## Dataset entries
━━━

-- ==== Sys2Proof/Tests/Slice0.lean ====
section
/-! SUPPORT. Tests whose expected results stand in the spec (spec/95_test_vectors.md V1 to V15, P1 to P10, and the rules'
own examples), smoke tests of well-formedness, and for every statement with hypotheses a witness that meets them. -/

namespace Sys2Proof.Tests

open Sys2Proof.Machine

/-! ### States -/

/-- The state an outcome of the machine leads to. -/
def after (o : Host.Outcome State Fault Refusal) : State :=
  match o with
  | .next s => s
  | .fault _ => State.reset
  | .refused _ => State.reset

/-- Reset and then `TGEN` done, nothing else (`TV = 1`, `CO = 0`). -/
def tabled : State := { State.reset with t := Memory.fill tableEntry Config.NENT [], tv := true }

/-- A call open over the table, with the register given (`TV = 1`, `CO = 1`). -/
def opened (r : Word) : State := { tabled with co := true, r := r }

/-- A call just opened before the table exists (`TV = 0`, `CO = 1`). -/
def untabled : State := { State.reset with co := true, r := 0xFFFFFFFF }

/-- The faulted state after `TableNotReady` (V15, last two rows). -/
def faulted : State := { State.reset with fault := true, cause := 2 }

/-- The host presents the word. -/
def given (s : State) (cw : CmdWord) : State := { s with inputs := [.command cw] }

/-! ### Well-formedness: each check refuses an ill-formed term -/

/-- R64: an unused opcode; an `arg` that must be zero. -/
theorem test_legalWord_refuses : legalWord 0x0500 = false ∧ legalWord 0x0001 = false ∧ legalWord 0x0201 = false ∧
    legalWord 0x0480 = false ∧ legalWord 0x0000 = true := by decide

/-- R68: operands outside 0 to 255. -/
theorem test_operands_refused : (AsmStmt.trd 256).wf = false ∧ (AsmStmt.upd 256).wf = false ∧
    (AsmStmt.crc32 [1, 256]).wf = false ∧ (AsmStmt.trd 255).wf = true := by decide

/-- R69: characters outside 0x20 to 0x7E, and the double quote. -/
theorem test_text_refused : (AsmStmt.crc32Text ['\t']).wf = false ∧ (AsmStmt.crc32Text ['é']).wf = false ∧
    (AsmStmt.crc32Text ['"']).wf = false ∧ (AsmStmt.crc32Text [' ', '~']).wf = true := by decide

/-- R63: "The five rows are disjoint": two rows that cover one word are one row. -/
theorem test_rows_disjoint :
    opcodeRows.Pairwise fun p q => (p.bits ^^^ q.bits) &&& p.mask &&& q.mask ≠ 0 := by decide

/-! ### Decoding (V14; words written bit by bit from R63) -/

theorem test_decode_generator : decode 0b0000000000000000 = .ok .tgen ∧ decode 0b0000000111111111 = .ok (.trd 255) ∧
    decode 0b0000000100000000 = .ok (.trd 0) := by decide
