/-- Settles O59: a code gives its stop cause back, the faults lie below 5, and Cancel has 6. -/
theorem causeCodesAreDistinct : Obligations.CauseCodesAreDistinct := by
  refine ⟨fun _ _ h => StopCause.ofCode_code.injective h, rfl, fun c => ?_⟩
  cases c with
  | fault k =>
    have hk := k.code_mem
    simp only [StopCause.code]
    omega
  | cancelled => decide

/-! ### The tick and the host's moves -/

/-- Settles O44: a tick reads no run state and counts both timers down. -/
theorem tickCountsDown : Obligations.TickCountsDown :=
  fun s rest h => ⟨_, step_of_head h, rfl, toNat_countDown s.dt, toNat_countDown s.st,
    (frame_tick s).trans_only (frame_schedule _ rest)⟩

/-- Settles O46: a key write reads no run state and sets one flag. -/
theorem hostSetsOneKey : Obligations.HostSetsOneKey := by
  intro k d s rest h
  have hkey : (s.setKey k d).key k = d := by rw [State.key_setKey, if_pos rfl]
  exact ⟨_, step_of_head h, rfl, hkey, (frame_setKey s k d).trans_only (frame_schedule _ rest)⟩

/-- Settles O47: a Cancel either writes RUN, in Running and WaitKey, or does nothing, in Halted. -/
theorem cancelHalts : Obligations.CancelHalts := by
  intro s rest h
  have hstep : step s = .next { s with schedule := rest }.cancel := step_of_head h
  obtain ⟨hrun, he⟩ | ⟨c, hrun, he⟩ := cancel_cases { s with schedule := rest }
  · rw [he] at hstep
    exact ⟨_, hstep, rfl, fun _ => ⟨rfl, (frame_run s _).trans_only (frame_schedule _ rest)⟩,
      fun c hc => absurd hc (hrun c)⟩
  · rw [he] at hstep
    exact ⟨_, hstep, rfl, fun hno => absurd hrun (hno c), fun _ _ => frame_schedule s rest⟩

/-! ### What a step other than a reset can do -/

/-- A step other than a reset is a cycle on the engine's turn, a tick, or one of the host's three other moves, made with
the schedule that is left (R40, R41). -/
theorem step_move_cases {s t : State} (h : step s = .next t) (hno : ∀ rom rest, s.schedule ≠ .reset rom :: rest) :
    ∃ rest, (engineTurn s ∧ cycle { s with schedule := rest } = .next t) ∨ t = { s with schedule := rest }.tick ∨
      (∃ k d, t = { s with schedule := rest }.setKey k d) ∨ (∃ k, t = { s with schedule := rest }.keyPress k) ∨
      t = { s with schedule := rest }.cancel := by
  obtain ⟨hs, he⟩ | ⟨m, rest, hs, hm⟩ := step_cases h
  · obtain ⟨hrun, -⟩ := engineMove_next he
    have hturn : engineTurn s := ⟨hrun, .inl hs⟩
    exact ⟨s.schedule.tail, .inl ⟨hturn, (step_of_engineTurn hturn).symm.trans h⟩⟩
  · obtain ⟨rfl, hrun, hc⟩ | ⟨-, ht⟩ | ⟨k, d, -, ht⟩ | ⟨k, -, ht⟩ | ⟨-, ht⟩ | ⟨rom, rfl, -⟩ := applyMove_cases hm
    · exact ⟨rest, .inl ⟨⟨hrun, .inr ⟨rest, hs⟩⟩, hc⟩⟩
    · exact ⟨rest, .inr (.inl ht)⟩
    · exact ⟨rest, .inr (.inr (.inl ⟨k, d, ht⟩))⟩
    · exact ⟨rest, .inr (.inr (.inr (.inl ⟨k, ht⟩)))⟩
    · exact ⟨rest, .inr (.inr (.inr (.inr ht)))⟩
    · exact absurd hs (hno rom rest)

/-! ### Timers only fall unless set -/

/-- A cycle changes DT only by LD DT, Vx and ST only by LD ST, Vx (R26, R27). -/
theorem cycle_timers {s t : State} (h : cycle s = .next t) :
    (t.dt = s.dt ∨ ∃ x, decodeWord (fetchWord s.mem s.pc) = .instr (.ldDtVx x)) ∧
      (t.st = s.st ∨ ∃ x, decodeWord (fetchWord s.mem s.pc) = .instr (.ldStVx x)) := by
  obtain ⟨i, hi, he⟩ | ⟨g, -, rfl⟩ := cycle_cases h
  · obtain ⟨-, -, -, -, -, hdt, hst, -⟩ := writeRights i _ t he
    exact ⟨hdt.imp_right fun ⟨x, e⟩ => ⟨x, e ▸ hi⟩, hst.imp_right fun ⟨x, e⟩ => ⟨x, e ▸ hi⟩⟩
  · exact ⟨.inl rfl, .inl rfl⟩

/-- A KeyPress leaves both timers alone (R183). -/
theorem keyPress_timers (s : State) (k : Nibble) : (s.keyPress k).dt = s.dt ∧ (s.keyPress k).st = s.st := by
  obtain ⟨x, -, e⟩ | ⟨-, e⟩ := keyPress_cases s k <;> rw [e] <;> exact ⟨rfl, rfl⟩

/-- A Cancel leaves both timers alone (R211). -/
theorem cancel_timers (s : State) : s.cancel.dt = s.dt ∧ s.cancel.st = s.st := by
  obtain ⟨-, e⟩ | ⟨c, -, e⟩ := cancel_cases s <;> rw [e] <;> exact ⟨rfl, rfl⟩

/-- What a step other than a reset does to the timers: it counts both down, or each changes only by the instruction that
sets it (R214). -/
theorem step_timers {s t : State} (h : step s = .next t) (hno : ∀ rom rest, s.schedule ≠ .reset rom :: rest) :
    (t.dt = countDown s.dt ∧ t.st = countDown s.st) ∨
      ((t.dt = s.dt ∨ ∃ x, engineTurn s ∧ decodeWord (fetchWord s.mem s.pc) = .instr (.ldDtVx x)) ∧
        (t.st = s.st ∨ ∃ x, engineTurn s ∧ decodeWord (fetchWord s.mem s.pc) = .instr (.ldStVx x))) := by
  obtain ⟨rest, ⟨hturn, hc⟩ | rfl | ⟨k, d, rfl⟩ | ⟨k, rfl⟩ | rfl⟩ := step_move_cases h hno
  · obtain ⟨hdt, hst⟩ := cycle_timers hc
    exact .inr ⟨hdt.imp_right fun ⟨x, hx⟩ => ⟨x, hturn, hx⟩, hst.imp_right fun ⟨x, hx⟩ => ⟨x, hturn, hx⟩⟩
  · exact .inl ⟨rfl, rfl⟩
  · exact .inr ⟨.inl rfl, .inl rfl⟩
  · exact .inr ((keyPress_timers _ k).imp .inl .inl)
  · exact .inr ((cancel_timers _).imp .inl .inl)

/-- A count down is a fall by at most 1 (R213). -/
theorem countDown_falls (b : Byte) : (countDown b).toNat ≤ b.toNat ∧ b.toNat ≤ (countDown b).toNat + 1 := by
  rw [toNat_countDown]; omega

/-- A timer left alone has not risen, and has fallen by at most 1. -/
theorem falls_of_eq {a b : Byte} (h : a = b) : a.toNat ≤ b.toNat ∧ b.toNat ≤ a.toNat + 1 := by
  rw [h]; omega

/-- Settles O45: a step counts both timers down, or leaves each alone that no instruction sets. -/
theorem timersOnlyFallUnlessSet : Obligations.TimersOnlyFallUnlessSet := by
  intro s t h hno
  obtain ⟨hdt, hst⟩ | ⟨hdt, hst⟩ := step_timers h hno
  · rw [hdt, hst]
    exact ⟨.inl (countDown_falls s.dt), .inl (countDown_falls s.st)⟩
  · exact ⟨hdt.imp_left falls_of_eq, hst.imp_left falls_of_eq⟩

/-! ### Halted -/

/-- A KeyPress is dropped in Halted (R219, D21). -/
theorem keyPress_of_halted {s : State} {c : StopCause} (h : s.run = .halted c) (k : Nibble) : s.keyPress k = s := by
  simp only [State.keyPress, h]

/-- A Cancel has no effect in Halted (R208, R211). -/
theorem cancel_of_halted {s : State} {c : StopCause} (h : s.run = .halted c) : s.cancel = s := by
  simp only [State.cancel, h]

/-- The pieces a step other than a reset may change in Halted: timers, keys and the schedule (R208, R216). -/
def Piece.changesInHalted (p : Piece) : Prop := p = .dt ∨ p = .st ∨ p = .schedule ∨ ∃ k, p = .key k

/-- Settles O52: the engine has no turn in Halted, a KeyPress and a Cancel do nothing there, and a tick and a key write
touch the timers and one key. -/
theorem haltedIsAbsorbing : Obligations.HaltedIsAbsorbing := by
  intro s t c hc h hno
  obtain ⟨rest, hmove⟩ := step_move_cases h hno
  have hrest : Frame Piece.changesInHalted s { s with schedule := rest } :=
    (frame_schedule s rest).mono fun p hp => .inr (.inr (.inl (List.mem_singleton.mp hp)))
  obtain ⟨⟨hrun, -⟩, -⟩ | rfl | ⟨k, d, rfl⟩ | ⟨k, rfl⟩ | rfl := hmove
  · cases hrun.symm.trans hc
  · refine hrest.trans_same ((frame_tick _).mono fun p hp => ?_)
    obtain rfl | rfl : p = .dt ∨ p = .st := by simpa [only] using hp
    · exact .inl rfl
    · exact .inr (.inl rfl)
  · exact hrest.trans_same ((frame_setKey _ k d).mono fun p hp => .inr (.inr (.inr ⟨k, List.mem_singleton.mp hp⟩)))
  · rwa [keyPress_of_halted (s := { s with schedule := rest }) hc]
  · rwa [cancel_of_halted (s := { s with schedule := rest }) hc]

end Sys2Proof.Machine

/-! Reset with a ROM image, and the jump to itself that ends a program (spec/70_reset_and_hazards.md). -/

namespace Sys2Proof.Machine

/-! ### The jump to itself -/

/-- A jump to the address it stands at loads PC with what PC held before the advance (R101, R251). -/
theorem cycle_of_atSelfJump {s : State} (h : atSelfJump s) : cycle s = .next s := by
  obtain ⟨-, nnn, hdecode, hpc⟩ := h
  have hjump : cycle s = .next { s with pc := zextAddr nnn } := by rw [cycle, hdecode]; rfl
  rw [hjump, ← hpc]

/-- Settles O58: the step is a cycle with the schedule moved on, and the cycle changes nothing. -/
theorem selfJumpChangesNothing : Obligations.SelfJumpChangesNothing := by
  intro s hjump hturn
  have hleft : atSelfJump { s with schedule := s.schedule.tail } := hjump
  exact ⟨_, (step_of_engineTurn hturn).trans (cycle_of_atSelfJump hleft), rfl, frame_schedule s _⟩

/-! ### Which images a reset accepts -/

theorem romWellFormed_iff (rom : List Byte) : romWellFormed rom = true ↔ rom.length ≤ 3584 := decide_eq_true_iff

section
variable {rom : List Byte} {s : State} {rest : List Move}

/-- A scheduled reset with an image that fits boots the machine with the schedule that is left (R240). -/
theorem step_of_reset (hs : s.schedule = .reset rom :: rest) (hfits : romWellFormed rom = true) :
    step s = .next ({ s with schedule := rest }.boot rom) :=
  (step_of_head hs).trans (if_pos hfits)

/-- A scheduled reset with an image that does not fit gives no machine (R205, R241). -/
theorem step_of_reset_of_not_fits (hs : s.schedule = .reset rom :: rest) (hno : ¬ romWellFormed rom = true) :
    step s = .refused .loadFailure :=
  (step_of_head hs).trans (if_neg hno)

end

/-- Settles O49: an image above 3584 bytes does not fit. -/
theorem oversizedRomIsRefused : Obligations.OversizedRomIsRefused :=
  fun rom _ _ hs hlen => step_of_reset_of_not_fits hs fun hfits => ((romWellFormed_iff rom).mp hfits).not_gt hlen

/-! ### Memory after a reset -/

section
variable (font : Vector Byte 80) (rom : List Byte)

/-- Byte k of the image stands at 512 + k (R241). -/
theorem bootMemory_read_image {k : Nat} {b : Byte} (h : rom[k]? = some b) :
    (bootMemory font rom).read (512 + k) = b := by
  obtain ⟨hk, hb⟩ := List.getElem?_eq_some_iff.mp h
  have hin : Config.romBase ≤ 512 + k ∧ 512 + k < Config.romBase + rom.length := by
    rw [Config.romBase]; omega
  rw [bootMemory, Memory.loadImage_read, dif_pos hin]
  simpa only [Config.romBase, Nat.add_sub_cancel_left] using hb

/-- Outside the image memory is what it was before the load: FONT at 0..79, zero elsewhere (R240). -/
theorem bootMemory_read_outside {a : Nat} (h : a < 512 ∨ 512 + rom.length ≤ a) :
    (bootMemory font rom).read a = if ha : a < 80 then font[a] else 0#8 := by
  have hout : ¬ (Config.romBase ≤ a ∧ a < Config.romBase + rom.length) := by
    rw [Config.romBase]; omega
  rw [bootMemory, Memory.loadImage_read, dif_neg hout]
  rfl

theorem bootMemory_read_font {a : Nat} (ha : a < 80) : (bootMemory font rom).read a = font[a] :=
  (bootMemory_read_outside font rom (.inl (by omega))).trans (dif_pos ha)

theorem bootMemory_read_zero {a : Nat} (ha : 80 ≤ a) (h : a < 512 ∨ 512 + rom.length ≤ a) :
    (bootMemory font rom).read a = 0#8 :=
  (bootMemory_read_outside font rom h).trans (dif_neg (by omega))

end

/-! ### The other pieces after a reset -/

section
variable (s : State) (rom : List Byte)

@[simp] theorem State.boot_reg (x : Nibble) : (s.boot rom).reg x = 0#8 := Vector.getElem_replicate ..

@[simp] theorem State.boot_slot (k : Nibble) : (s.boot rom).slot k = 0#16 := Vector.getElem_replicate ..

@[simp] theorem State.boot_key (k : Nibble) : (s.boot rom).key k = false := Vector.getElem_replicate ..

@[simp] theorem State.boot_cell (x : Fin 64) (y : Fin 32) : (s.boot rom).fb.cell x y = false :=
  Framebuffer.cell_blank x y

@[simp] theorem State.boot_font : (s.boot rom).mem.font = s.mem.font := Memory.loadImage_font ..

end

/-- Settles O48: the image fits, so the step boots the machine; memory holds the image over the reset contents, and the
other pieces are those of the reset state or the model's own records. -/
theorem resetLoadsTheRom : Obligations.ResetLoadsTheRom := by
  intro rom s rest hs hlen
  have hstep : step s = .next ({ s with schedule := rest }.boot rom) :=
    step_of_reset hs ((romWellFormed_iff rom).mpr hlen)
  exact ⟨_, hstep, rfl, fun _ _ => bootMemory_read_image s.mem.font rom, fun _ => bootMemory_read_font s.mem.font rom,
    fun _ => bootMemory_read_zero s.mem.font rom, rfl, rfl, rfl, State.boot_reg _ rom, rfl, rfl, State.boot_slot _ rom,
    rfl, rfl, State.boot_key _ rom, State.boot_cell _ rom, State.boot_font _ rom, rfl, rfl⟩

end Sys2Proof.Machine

━━━

## Task directions
Each line from the beginning of the entries to the line with "def tabled : State" must be repeated exactly, with both end lines kept and no other lines given.

## Solved exercise
-- ==== Sys2Proof/Tests/Slice0.lean ====
section
/-! SUPPORT. Tests whose expected results stand in the spec (spec/95_test_vectors.md V1 to V15, P1 to P10, and the rules'
own examples), smoke tests of well-formedness, and for every statement with hypotheses a witness that meets them. -/

namespace Sys2Proof.Tests

open Sys2Proof.Machine

/-! ### States -/

/-- The state an outcome of the machine leads to. -/
def after (o : Host.Outcome State Fault Refusal) : State :=
  match o with
  | .next s => s
  | .fault _ => State.reset
  | .refused _ => State.reset

/-- Reset and then `TGEN` done, nothing else (`TV = 1`, `CO = 0`). -/
def tabled : State := { State.reset with t := Memory.fill tableEntry Config.NENT [], tv := true }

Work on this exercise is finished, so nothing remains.